**Task statement**
Below are lines of data; restate word for word those running from the line containing "(d.hbmSt k).rq = (c.hbmSt k).rq.eraseIdx" to the line containing "(m = .ue → d.rf", inclusive, and no others.

**Records supplied**
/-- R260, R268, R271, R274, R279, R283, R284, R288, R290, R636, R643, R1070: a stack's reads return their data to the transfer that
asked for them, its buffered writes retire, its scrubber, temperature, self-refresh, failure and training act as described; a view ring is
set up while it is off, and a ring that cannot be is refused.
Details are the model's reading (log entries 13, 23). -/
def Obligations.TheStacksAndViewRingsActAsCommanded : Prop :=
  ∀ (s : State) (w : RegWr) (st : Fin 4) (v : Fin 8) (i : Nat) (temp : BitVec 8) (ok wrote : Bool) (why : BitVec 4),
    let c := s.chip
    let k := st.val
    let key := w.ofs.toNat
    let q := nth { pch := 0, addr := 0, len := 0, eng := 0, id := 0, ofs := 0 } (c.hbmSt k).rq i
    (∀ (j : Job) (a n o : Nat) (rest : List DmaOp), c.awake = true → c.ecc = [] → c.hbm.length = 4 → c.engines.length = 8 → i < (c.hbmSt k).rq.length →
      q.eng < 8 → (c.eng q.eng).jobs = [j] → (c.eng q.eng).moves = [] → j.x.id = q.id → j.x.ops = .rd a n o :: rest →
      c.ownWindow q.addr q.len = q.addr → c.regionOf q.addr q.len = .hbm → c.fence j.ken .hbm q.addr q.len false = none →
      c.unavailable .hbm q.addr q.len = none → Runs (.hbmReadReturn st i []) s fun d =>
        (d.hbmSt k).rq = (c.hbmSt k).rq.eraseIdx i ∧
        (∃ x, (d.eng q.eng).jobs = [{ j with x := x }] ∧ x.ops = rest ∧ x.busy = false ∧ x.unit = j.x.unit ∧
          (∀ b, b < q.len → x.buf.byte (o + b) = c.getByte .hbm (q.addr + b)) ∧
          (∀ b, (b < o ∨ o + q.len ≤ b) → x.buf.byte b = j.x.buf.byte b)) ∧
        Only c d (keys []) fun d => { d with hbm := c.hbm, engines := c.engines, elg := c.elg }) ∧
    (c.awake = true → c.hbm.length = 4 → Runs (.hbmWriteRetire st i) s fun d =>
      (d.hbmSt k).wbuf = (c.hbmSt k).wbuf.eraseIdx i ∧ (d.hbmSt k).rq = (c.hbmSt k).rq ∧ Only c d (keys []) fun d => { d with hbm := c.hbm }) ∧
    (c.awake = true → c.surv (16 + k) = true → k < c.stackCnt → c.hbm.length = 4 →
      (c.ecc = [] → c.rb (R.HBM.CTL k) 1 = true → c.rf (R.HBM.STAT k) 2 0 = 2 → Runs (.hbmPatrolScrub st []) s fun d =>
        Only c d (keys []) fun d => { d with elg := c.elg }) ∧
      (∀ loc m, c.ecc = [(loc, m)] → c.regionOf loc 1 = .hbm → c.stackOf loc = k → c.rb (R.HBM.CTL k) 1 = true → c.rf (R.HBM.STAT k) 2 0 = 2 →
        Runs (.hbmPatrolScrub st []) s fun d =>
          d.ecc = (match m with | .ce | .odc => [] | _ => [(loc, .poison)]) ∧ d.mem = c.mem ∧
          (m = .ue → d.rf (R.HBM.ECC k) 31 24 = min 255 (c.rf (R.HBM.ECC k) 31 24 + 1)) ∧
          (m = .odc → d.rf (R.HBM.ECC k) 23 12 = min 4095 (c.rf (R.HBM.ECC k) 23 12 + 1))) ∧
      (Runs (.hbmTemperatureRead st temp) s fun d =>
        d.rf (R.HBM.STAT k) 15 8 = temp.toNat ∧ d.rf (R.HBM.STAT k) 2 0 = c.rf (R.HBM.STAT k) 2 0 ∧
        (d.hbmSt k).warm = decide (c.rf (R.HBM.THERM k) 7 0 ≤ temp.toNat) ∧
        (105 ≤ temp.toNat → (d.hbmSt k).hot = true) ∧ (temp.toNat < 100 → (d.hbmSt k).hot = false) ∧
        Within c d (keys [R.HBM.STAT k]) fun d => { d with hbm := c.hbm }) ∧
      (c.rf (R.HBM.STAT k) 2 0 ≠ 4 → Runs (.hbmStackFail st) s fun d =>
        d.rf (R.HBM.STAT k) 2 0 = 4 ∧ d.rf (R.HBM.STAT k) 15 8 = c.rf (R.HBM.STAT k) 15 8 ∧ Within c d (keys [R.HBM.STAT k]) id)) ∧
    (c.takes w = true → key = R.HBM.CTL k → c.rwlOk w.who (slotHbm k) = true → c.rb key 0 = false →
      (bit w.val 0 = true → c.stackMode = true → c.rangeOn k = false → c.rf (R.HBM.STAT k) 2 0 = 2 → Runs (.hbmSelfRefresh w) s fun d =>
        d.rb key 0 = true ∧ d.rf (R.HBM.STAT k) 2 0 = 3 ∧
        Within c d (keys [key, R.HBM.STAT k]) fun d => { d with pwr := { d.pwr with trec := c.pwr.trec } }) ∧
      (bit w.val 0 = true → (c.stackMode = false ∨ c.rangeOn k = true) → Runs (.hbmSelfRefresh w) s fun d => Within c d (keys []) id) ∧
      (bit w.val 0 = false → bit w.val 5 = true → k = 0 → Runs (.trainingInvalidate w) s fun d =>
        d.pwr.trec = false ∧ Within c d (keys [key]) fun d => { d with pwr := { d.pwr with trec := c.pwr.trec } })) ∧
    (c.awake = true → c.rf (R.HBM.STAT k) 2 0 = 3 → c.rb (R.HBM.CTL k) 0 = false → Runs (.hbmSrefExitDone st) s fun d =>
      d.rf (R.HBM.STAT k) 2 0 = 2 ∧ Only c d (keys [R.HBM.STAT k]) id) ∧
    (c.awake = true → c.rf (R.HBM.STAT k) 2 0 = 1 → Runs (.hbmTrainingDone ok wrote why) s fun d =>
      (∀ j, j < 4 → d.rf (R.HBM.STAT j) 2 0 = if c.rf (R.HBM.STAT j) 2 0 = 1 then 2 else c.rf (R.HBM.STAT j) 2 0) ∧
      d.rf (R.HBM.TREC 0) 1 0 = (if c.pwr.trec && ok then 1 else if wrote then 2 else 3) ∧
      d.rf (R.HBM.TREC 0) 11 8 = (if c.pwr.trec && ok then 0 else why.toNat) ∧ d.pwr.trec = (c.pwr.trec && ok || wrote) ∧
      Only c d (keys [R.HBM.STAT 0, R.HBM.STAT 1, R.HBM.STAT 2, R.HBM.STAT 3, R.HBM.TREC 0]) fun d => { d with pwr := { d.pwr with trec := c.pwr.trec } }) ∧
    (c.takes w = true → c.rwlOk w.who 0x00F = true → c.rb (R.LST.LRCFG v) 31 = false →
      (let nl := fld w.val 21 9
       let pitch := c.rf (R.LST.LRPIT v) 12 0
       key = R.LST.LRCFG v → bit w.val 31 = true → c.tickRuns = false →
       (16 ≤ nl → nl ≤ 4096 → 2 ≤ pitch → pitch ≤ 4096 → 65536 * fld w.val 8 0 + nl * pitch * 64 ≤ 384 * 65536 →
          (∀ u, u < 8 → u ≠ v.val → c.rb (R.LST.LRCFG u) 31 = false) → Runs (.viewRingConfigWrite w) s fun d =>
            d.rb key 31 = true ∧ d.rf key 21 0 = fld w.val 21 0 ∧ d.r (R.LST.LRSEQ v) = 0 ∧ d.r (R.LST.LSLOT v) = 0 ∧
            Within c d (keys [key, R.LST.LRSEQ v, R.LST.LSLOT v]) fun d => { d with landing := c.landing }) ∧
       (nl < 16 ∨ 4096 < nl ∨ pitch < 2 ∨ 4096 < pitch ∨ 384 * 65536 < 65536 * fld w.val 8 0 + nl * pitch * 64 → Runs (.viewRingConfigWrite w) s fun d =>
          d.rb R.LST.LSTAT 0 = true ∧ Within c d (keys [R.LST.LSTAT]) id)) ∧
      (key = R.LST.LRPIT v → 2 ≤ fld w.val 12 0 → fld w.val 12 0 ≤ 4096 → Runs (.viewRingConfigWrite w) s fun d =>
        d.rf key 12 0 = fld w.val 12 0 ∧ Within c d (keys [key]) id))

---

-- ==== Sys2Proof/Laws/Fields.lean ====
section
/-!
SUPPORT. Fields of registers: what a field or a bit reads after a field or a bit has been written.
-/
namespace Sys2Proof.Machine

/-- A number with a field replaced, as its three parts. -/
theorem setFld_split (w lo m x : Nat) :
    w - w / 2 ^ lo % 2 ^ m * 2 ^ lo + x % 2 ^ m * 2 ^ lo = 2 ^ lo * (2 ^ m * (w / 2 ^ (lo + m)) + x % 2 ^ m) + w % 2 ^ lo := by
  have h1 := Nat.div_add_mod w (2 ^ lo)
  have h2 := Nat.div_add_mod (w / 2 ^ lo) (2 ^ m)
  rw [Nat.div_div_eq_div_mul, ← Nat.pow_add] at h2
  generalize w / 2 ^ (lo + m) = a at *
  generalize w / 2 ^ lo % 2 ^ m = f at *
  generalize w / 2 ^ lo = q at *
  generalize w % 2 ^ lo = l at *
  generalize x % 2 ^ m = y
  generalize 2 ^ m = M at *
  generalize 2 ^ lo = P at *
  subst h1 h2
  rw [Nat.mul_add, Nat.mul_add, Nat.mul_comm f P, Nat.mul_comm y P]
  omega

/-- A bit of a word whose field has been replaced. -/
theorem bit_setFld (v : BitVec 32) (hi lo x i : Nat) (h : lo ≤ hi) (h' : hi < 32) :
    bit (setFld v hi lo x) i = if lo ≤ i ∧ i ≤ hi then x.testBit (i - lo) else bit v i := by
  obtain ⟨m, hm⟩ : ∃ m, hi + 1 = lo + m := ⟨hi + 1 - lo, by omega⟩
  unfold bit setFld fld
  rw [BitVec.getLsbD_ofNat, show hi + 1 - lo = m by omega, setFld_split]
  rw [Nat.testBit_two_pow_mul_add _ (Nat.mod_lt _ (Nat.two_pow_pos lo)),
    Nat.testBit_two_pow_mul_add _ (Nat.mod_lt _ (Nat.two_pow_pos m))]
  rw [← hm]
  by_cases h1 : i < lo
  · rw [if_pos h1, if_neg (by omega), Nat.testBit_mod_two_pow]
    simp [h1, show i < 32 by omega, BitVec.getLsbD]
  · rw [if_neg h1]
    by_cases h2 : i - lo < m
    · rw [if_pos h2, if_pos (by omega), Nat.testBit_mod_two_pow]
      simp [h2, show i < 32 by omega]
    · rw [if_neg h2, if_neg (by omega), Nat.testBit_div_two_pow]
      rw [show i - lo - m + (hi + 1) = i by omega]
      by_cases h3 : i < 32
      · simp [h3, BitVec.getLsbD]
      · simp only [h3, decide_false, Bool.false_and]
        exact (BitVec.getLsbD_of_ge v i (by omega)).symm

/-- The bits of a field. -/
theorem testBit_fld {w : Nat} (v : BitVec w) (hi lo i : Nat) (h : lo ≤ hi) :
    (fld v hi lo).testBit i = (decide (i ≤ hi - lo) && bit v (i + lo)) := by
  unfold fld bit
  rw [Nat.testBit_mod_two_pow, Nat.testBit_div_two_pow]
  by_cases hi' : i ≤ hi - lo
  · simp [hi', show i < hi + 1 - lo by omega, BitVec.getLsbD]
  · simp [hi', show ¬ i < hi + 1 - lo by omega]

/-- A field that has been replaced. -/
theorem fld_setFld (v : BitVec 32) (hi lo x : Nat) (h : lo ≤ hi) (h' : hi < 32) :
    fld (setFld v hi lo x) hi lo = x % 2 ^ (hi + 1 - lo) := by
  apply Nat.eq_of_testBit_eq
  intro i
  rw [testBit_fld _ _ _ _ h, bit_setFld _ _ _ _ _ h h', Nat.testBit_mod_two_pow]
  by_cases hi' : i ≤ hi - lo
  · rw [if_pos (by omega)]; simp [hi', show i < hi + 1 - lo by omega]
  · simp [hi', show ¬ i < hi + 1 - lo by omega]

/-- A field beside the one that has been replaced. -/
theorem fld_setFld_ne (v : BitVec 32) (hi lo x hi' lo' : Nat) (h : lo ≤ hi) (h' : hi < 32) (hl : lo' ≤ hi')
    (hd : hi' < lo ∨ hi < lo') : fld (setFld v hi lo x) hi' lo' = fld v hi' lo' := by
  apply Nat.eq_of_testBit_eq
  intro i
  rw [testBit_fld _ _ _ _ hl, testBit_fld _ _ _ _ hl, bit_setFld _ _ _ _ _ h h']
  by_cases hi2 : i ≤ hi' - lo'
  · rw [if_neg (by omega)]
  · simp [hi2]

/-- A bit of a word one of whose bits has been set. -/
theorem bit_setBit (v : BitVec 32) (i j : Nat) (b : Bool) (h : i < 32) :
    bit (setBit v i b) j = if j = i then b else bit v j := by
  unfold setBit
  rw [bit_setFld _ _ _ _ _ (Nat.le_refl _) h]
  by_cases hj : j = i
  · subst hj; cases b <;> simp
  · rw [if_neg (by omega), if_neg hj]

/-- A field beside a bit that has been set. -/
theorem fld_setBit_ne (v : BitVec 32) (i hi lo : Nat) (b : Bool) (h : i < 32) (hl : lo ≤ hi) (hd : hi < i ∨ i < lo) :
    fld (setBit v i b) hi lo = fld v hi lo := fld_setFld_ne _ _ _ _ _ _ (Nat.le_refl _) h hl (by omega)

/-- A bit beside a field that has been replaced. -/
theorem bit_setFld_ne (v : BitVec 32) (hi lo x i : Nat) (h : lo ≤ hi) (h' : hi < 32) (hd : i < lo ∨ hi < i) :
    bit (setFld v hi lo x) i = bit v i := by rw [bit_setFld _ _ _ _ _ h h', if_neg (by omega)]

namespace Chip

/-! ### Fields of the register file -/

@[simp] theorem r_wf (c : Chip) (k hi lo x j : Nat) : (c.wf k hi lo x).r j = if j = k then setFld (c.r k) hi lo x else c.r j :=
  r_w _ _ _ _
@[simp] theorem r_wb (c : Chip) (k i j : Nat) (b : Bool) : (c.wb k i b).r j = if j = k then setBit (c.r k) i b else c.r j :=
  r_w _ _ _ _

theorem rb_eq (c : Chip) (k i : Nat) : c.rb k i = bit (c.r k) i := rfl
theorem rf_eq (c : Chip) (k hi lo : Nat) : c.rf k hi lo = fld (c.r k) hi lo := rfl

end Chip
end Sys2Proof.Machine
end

**Task result**
        (d.hbmSt k).rq = (c.hbmSt k).rq.eraseIdx i ∧
        (∃ x, (d.eng q.eng).jobs = [{ j with x := x }] ∧ x.ops = rest ∧ x.busy = false ∧ x.unit = j.x.unit ∧
          (∀ b, b < q.len → x.buf.byte (o + b) = c.getByte .hbm (q.addr + b)) ∧
          (∀ b, (b < o ∨ o + q.len ≤ b) → x.buf.byte b = j.x.buf.byte b)) ∧
        Only c d (keys []) fun d => { d with hbm := c.hbm, engines := c.engines, elg := c.elg }) ∧
    (c.awake = true → c.hbm.length = 4 → Runs (.hbmWriteRetire st i) s fun d =>
      (d.hbmSt k).wbuf = (c.hbmSt k).wbuf.eraseIdx i ∧ (d.hbmSt k).rq = (c.hbmSt k).rq ∧ Only c d (keys []) fun d => { d with hbm := c.hbm }) ∧
    (c.awake = true → c.surv (16 + k) = true → k < c.stackCnt → c.hbm.length = 4 →
      (c.ecc = [] → c.rb (R.HBM.CTL k) 1 = true → c.rf (R.HBM.STAT k) 2 0 = 2 → Runs (.hbmPatrolScrub st []) s fun d =>
        Only c d (keys []) fun d => { d with elg := c.elg }) ∧
      (∀ loc m, c.ecc = [(loc, m)] → c.regionOf loc 1 = .hbm → c.stackOf loc = k → c.rb (R.HBM.CTL k) 1 = true → c.rf (R.HBM.STAT k) 2 0 = 2 →
        Runs (.hbmPatrolScrub st []) s fun d =>
          d.ecc = (match m with | .ce | .odc => [] | _ => [(loc, .poison)]) ∧ d.mem = c.mem ∧
          (m = .ue → d.rf (R.HBM.ECC k) 31 24 = min 255 (c.rf (R.HBM.ECC k) 31 24 + 1)) ∧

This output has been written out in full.